== WHAT YOU ARE ASKED TO DO ==
Where the records below show a line containing "apply seg_ext_pos", start copying; end with the line containing "permutes back. -/", and copy it too.
** DATA EXCERPTS follows **
/-- Settles O46: each of the four runs `blockCommand`, which writes BLK and STATUS alone. -/
theorem blockCommandsWriteOnlyBlockAndStatus : Obligations.BlockCommandsWriteOnlyBlockAndStatus := by
  intro i s t hi h
  obtain ⟨f, hf⟩ := exec_blockCommand hi
  rw [hf] at h
  exact blockCommand_frame h

/-! ### The round trip -/

/-- In each lane the two XORs with KEY[i] cancel, and then G undoes F (R196). -/
theorem decLanes_encLanes (key : Vector Word 8) (B : Block) :
    decLanes Config.segTransform.toSegMaps key (encLanes Config.segTransform.toSegMaps key B) = B :=
  block_ext_seg fun i => by
    rw [seg_decLanes_G, seg_encLanes_F, BitVec.xor_assoc, BitVec.xor_self, BitVec.xor_zero, leftInverse_G_F]

/-- In each lane F undoes G, which R171 allows, and then the two XORs with KEY[i] cancel (R196). -/
theorem encLanes_decLanes (key : Vector Word 8) (B : Block) :
    encLanes Config.segTransform.toSegMaps key (decLanes Config.segTransform.toSegMaps key B) = B :=
  block_ext_seg fun i => by
    rw [seg_encLanes_F, seg_decLanes_G, rightInverse_G_F, BitVec.xor_assoc, BitVec.xor_self, BitVec.xor_zero]

section

variable {T : List Byte} (hlen : T.length = 256) (hperm : isPerm T 256 = true)
include hlen hperm

theorem decrypt_encrypt (key : Vector Word 8) (B : Block) :
    decrypt Config.segTransform.toSegMaps key T (encrypt Config.segTransform.toSegMaps key T B) = B := by
  rw [decrypt, encrypt, decLanes_encLanes, applyPerm_invertTable B T hlen hperm]

theorem encrypt_decrypt (key : Vector Word 8) (B : Block) :
    encrypt Config.segTransform.toSegMaps key T (decrypt Config.segTransform.toSegMaps key T B) = B := by
  rw [encrypt, decrypt, applyPerm_of_invertTable _ T hlen hperm, encLanes_decLanes]

end

/-- Settles O45: the second command reads the same keys and table, which the first one does not write. -/
theorem encAndDecRoundTrip : Obligations.EncAndDecRoundTrip := by
  intro s h hp
  have hlen := currentTable_length_of_full h
  have hperm := (isPerm_currentTable_of_full_iff h).mpr hp
  exact ⟨⟨_, _, exec_enc_ok h hp, rfl, exec_dec_ok h hp, rfl, decrypt_encrypt hlen hperm s.key s.blk⟩,
    ⟨_, _, exec_dec_ok h hp, rfl, exec_enc_ok h hp, rfl, encrypt_decrypt hlen hperm s.key s.blk⟩⟩

/-! ### Positions, lanes and the table -/

/-- A segment is determined by its 32 positions (R14). -/
theorem seg_ext_pos {A B : Block} {i : Fin 8} (h : ∀ m, m < 32 → pos A (32 * i.val + m) = pos B (32 * i.val + m)) :
    seg A i = seg B i := by
  apply BitVec.eq_of_getLsbD_eq
  intro n hn
  have hpos := h (31 - n) (by omega)
  rwa [pos_eq_seg A i _ (by omega), pos_eq_seg B i _ (by omega), show 31 - (31 - n) = n by omega] at hpos

/-- Every position is one of the 32 of one lane (R14). -/
theorem exists_lane {p : Nat} (hp : p < 256) : ∃ (i : Fin 8) (m : Nat), m < 32 ∧ p = 32 * i.val + m :=
  ⟨⟨p / 32, by omega⟩, p % 32, by omega, (Nat.div_add_mod p 32).symm⟩

/-- A permutation table of 256 entries holds every position. -/
theorem exists_PT_eq {s : State} (h : s.ptSize = 256) (hp : IsPerm (PT s) 256) {q : Nat} (hq : q < 256) :
    ∃ p, p < 256 ∧ PT s p = q := by
  have hlen := currentTable_length_of_full h
  obtain ⟨p, hlt, heq⟩ := isPerm_surjective hlen ((isPerm_currentTable_of_full_iff h).mpr hp) q hq
  exact ⟨p, by omega, (PT_eq_currentTable s hlt).trans heq⟩

/-! ### What a change reaches -/

/-- Blocks that differ only at position PT[i] are permuted to blocks that differ only in lane i/32 (R201). -/
theorem seg_applyPerm_eq_of_agree {s : State} (h : s.ptSize = 256) (hp : IsPerm (PT s) 256) {A B : Block} {i : Nat}
    (hi : i < 256) (hAB : ∀ q, q < 256 → q ≠ PT s i → pos A q = pos B q) {j : Fin 8} (hj : j.val ≠ i / 32) :
    seg (applyPerm A (currentTable s)) j = seg (applyPerm B (currentTable s)) j := by
  obtain ⟨hlt, hinj⟩ := hp
  apply seg_ext_pos
  intro m hm
  have hpos : 32 * j.val + m < 256 := by omega
  have hne : PT s (32 * j.val + m) ≠ PT s i := fun heq => by
    have := hinj _ _ hpos hi heq
    omega
  rw [pos_applyPerm_currentTable h A hpos, pos_applyPerm_currentTable h B hpos, hAB _ (hlt _ hpos) hne]

/-- Blocks that differ only in lane j are sent by the inverse permutation to blocks that differ only at the positions PT[32j..32j+31] (R201). -/
theorem pos_applyPerm_invertTable_eq_of_agree {s : State} (h : s.ptSize = 256) (hp : IsPerm (PT s) 256) {A B : Block}
    {j : Fin 8} (hAB : ∀ k : Fin 8, k ≠ j → seg A k = seg B k) {q : Nat} (hq : q < 256)
    (hout : ∀ m, m < 32 → PT s (32 * j.val + m) ≠ q) :
    pos (applyPerm A (invertTable (currentTable s))) q = pos (applyPerm B (invertTable (currentTable s))) q := by
  obtain ⟨p, hlt, rfl⟩ := exists_PT_eq h hp hq
  rw [pos_applyPerm_invertTable h hp A hlt, pos_applyPerm_invertTable h hp B hlt]
  obtain ⟨k, m, hm, rfl⟩ := exists_lane hlt
  have hkj : k ≠ j := fun hk => hout m hm (by rw [hk])
  rw [pos_eq_seg A k m hm, pos_eq_seg B k m hm, hAB k hkj]

theorem seg_encLanes_congr (key : Vector Word 8) {A B : Block} {i : Fin 8} (h : seg A i = seg B i) :
    seg (encLanes Config.segTransform.toSegMaps key A) i = seg (encLanes Config.segTransform.toSegMaps key B) i := by
  rw [seg_encLanes_F, seg_encLanes_F, h]

theorem seg_decLanes_congr (key : Vector Word 8) {A B : Block} {i : Fin 8} (h : seg A i = seg B i) :
    seg (decLanes Config.segTransform.toSegMaps key A) i = seg (decLanes Config.segTransform.toSegMaps key B) i := by
  rw [seg_decLanes_G, seg_decLanes_G, h]

/-- Settles O47: ENC permutes and then works lane by lane, DEC works lane by lane and then permutes back. -/
theorem encAndDecLocality : Obligations.EncAndDecLocality := fun s h hp =>
  ⟨fun _ _ hi hB => ⟨_, _, exec_enc_ok h hp, exec_enc_ok h hp, fun _ hj =>
      seg_encLanes_congr s.key (seg_applyPerm_eq_of_agree h hp hi hB hj)⟩,
    fun _ _ hB => ⟨_, _, exec_dec_ok h hp, exec_dec_ok h hp, fun _ =>
      pos_applyPerm_invertTable_eq_of_agree h hp fun k hk => seg_decLanes_congr s.key (hB k hk)⟩⟩

/-! ### What another key reaches -/

theorem getElem_set_key_ne (key : Vector Word 8) (k : Word) {i j : Fin 8} (hij : i ≠ j) : (key.set j k)[i] = key[i] :=
  Vector.getElem_set_ne j.isLt i.isLt fun h => hij (Fin.ext h.symm)

theorem seg_encLanes_set_key_ne (key : Vector Word 8) (k : Word) (B : Block) {i j : Fin 8} (hij : i ≠ j) :
    seg (encLanes Config.segTransform.toSegMaps (key.set j k) B) i =
      seg (encLanes Config.segTransform.toSegMaps key B) i := by
  rw [seg_encLanes_F, seg_encLanes_F, getElem_set_key_ne key k hij]

/-- Lane j of ENC gives up the old key and takes the new one (R193, R198). -/
theorem seg_encLanes_set_key_same (key : Vector Word 8) (k : Word) (B : Block) (j : Fin 8) :
    seg (encLanes Config.segTransform.toSegMaps (key.set j k) B) j =
      seg (encLanes Config.segTransform.toSegMaps key B) j ^^^ key[j] ^^^ k := by
  have hnew : (key.set j k)[j] = k := Vector.getElem_set_self j.isLt
  calc seg (encLanes Config.segTransform.toSegMaps (key.set j k) B) j
      = F (seg B j) ^^^ k := by rw [seg_encLanes_F, hnew]
    _ = F (seg B j) ^^^ key[j] ^^^ key[j] ^^^ k := by rw [BitVec.xor_assoc (F _), BitVec.xor_self, BitVec.xor_zero]
    _ = seg (encLanes Config.segTransform.toSegMaps key B) j ^^^ key[j] ^^^ k := by rw [seg_encLanes_F]

theorem seg_decLanes_set_key_ne (key : Vector Word 8) (k : Word) (B : Block) {i j : Fin 8} (hij : i ≠ j) :
    seg (decLanes Config.segTransform.toSegMaps (key.set j k) B) i =
      seg (decLanes Config.segTransform.toSegMaps key B) i := by
  rw [seg_decLanes_G, seg_decLanes_G, getElem_set_key_ne key k hij]

/-- Settles O48: KEY[j] enters lane j alone, in ENC after the permutation and in DEC before its inverse. -/
theorem keySegmentTouchesOnlyItsLane : Obligations.KeySegmentTouchesOnlyItsLane := fun s j k h hp =>
  ⟨⟨_, _, exec_enc_ok h hp, exec_enc_ok h hp, fun _ => seg_encLanes_set_key_ne s.key k _,
      seg_encLanes_set_key_same s.key k _ j⟩,
    ⟨_, _, exec_dec_ok h hp, exec_dec_ok h hp, fun _ =>
      pos_applyPerm_invertTable_eq_of_agree h hp fun _ => seg_decLanes_set_key_ne s.key k s.blk⟩⟩

end Sys2Proof.Machine

namespace Sys2Proof.Machine

/-! ### Words that name no command (R97, R212) -/

theorem exists_decode_error {c : Word} (h : Statements.IllegalWord c) : ∃ e, decode c = .error e := by
  cases hd : decode c with
  | error e => exact ⟨e, rfl⟩
  | ok i => exact absurd h ((legalWordsHaveOneCommand c).1.mp ⟨i, hd⟩)

/-- A CMD word the decoder does not take raises ILLEGAL_CMD on the state without its access, and does nothing else (R96). -/
theorem step_illegal {s : State} {c : Word} {e : DecodeError} {rest : List BusEvent}
    (hb : s.bus = .write 4 0x000 c :: rest) (hd : decode c = .error e) :
    step s = .next (raiseAt (opField c) .illegalCmd { s with bus := rest }) := by
  rw [step_cons hb, perform, busWrite_cmd, runCommand_illegal hd, illegalWord]

/-- Settles O6: the decoder does not take the word, so its step only raises ILLEGAL_CMD. -/
theorem illegalWordChangesOnlyStatus : Obligations.IllegalWordChangesOnlyStatus := by
  intro s c rest hb hc
  obtain ⟨e, hd⟩ := exists_decode_error hc
  exact step_illegal hb hd

/-! ### The commands that touch only STATUS and the ports -/

theorem exec_nop (s : State) : exec .nop s = .next { s with err := 0, lastop := 0x00 } := rfl

theorem exec_clrHex (s : State) : exec .clrHex s = .next { clearHexPort s with err := 0, lastop := 0x0F } := rfl

theorem exec_clrSeed (s : State) : exec .clrSeed s = .next { clearSeedPort s with err := 0, lastop := 0x10 } := rfl

theorem exec_clrErr (s : State) : exec .clrErr s = .next { s with err := 0, eany := false, lastop := 0x11 } := rfl

/-- Settles O49: each word is its opcode with zeros above it, and each command finishes on the state with what it clears cleared. -/
theorem controlCommandEffects : Obligations.ControlCommandEffects :=
  ⟨by decide, fun s => ⟨exec_nop s, exec_clrHex s, exec_clrSeed s, exec_clrErr s⟩⟩

end Sys2Proof.Machine

namespace Sys2Proof.Machine

/-! ### How a command ends, read off ERR (R225, R226) -/

theorem errorCode_ne_zero (e : ErrorCode) : errorCode e ≠ 0 := by
  cases e <;> decide

/-- ERR is 0 only after success. -/
theorem Ends.succeeded {i : Instr} {s t : State} (h : Ends i s t) (ht : t.err = 0) :
    ∃ u, Writes i s u ∧ t = { u with err := 0, lastop := opcode i } := by
  cases h with
  | ok hw => exact ⟨_, hw, rfl⟩
  | error => exact absurd ht (errorCode_ne_zero _)

/-- ERR is an error's code only after a `raise`, on the state in which the command fails. -/
theorem Ends.failed {i : Instr} {s t : State} (h : Ends i s t) (ht : t.err ≠ 0) :
    ∃ e, t = raiseAt (opcode i) e (consumed i s) := by
  cases h with
  | ok => exact absurd rfl ht
  | error => exact ⟨_, rfl⟩

theorem Writes.eany {i : Instr} {s u : State} (h : Writes i s u) (hi : i ≠ .clrErr) : u.eany = s.eany := by
  cases h with
  | stickyError only => exact absurd only hi
  | data | hexPort | seedPort => rfl

/-- Settles O51: success writes no EANY, but for CLRERR. -/
theorem successKeepsStickyError : Obligations.SuccessKeepsStickyError := by
  intro i s t h ht hi
  obtain ⟨u, hw, rfl⟩ := (ends_of_exec h).succeeded ht
  exact hw.eany hi

/-! ### What a failed command leaves (R226) -/

theorem consumed_hexCommand {i : Instr} (hi : i = .ldblk ∨ ∃ k, i = .ldkey k) (s : State) :
    consumed i s = clearHexPort s := by
  obtain rfl | ⟨k, rfl⟩ := hi <;> rfl

theorem consumed_of_not_hexCommand {i : Instr} (hblk : i ≠ .ldblk) (hkey : ∀ k, i ≠ .ldkey k) (s : State) :
    consumed i s = s := by
  cases i
  case ldblk => exact absurd rfl hblk
  case ldkey k => exact absurd rfl (hkey k)
  all_goals rfl

theorem consumed_frame (i : Instr) (s : State) :
    consumed i s = { s with
      hexCnt := (consumed i s).hexCnt, hexBad := (consumed i s).hexBad, hexDig := (consumed i s).hexDig } := by
  cases i <;> rfl

/-- Settles O52: a failed command has raised on the state `consumed`, which differs from the one before in the hex port at most. -/
theorem failureChangesOnlyStatusAndHexPort : Obligations.FailureChangesOnlyStatusAndHexPort := by
  intro i s t h ht
  obtain ⟨e, rfl⟩ := (ends_of_exec h).failed ht
  refine ⟨rfl, rfl, ?_, ?_, ?_⟩
  · exact congrArg (raiseAt (opcode i) e) (consumed_frame i s)
  · rintro ⟨hblk, hkey⟩
    rw [consumed_of_not_hexCommand hblk hkey]
    exact ⟨rfl, rfl, rfl⟩
  · intro hi
    rw [consumed_hexCommand hi]
    exact ⟨rfl, rfl, rfl⟩

/-! ### STATUS is no operand of a command (R228) -/

/-- What a command answers when STATUS holds `e`, `a` and `l` and not what it holds in `s`: the next state `t` but for EANY. -/
def AnswersUnderStatus (i : Instr) (s t : State) (e : BitVec 4) (a : Bool) (l : BitVec 8) : Prop :=
  ∃ a', exec i { s with err := e, eany := a, lastop := l } = .next { t with eany := a' }

section

variable {s t : State} (e : BitVec 4) (a : Bool) (l : BitVec 8)

theorem tableCheck_withStatus : tableCheck { s with err := e, eany := a, lastop := l } = tableCheck s := rfl

theorem blockCommand_withStatus {i : Instr} {f : List Byte → Block → Block} (h : blockCommand i f s = .next t) :
    ∃ a', blockCommand i f { s with err := e, eany := a, lastop := l } = .next { t with eany := a' } := by
  unfold blockCommand at h ⊢
  rw [tableCheck_withStatus]
  split at h <;> cases h <;> exact ⟨_, rfl⟩

theorem BlockCommand.answersUnderStatus {i : Instr} (hi : BlockCommand i) (h : exec i s = .next t) :
    AnswersUnderStatus i s t e a l := by
  obtain ⟨f, hf⟩ := exec_blockCommand hi
  rw [hf] at h
  rw [AnswersUnderStatus, hf]
  exact blockCommand_withStatus e a l h

theorem ldblk_answersUnderStatus (h : exec .ldblk s = .next t) : AnswersUnderStatus .ldblk s t e a l := by
  simp only [exec, execLdblk] at h
  split at h <;> cases h
  · exact ⟨true, exec_ldblk_format ‹hexCheck 64 s = .format›⟩
  · exact ⟨true, exec_ldblk_size ‹hexCheck 64 s = .size›⟩
  · exact ⟨a, exec_ldblk_ok ‹hexCheck 64 s = .ok›⟩

theorem ldkey_answersUnderStatus {k : Fin 8} (h : exec (.ldkey k) s = .next t) : AnswersUnderStatus (.ldkey k) s t e a l := by
  simp only [exec, execLdkey] at h
  split at h <;> cases h
  · exact ⟨true, exec_ldkey_format k ‹hexCheck 8 s = .format›⟩
  · exact ⟨true, exec_ldkey_size k ‹hexCheck 8 s = .size›⟩
  · exact ⟨a, exec_ldkey_ok k ‹hexCheck 8 s = .ok›⟩

theorem deriveKey_answersUnderStatus (h : exec .deriveKey s = .next t) : AnswersUnderStatus .deriveKey s t e a l := by
  simp only [exec, execDeriveKey] at h
  split at h <;> cases h
  · exact ⟨true, if_pos ‹s.seedBad = true›⟩
  · exact ⟨a, if_neg ‹¬ s.seedBad = true›⟩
** End of DATA EXCERPTS **
== THE ANSWER ==
  apply seg_ext_pos
  intro m hm
  have hpos : 32 * j.val + m < 256 := by omega
  have hne : PT s (32 * j.val + m) ≠ PT s i := fun heq => by
    have := hinj _ _ hpos hi heq
    omega
  rw [pos_applyPerm_currentTable h A hpos, pos_applyPerm_currentTable h B hpos, hAB _ (hlt _ hpos) hne]

/-- Blocks that differ only in lane j are sent by the inverse permutation to blocks that differ only at the positions PT[32j..32j+31] (R201). -/
theorem pos_applyPerm_invertTable_eq_of_agree {s : State} (h : s.ptSize = 256) (hp : IsPerm (PT s) 256) {A B : Block}
    {j : Fin 8} (hAB : ∀ k : Fin 8, k ≠ j → seg A k = seg B k) {q : Nat} (hq : q < 256)
    (hout : ∀ m, m < 32 → PT s (32 * j.val + m) ≠ q) :
    pos (applyPerm A (invertTable (currentTable s))) q = pos (applyPerm B (invertTable (currentTable s))) q := by
  obtain ⟨p, hlt, rfl⟩ := exists_PT_eq h hp hq
  rw [pos_applyPerm_invertTable h hp A hlt, pos_applyPerm_invertTable h hp B hlt]
  obtain ⟨k, m, hm, rfl⟩ := exists_lane hlt
  have hkj : k ≠ j := fun hk => hout m hm (by rw [hk])
  rw [pos_eq_seg A k m hm, pos_eq_seg B k m hm, hAB k hkj]

theorem seg_encLanes_congr (key : Vector Word 8) {A B : Block} {i : Fin 8} (h : seg A i = seg B i) :
    seg (encLanes Config.segTransform.toSegMaps key A) i = seg (encLanes Config.segTransform.toSegMaps key B) i := by
  rw [seg_encLanes_F, seg_encLanes_F, h]

theorem seg_decLanes_congr (key : Vector Word 8) {A B : Block} {i : Fin 8} (h : seg A i = seg B i) :
    seg (decLanes Config.segTransform.toSegMaps key A) i = seg (decLanes Config.segTransform.toSegMaps key B) i := by
  rw [seg_decLanes_G, seg_decLanes_G, h]

/-- Settles O47: ENC permutes and then works lane by lane, DEC works lane by lane and then permutes back. -/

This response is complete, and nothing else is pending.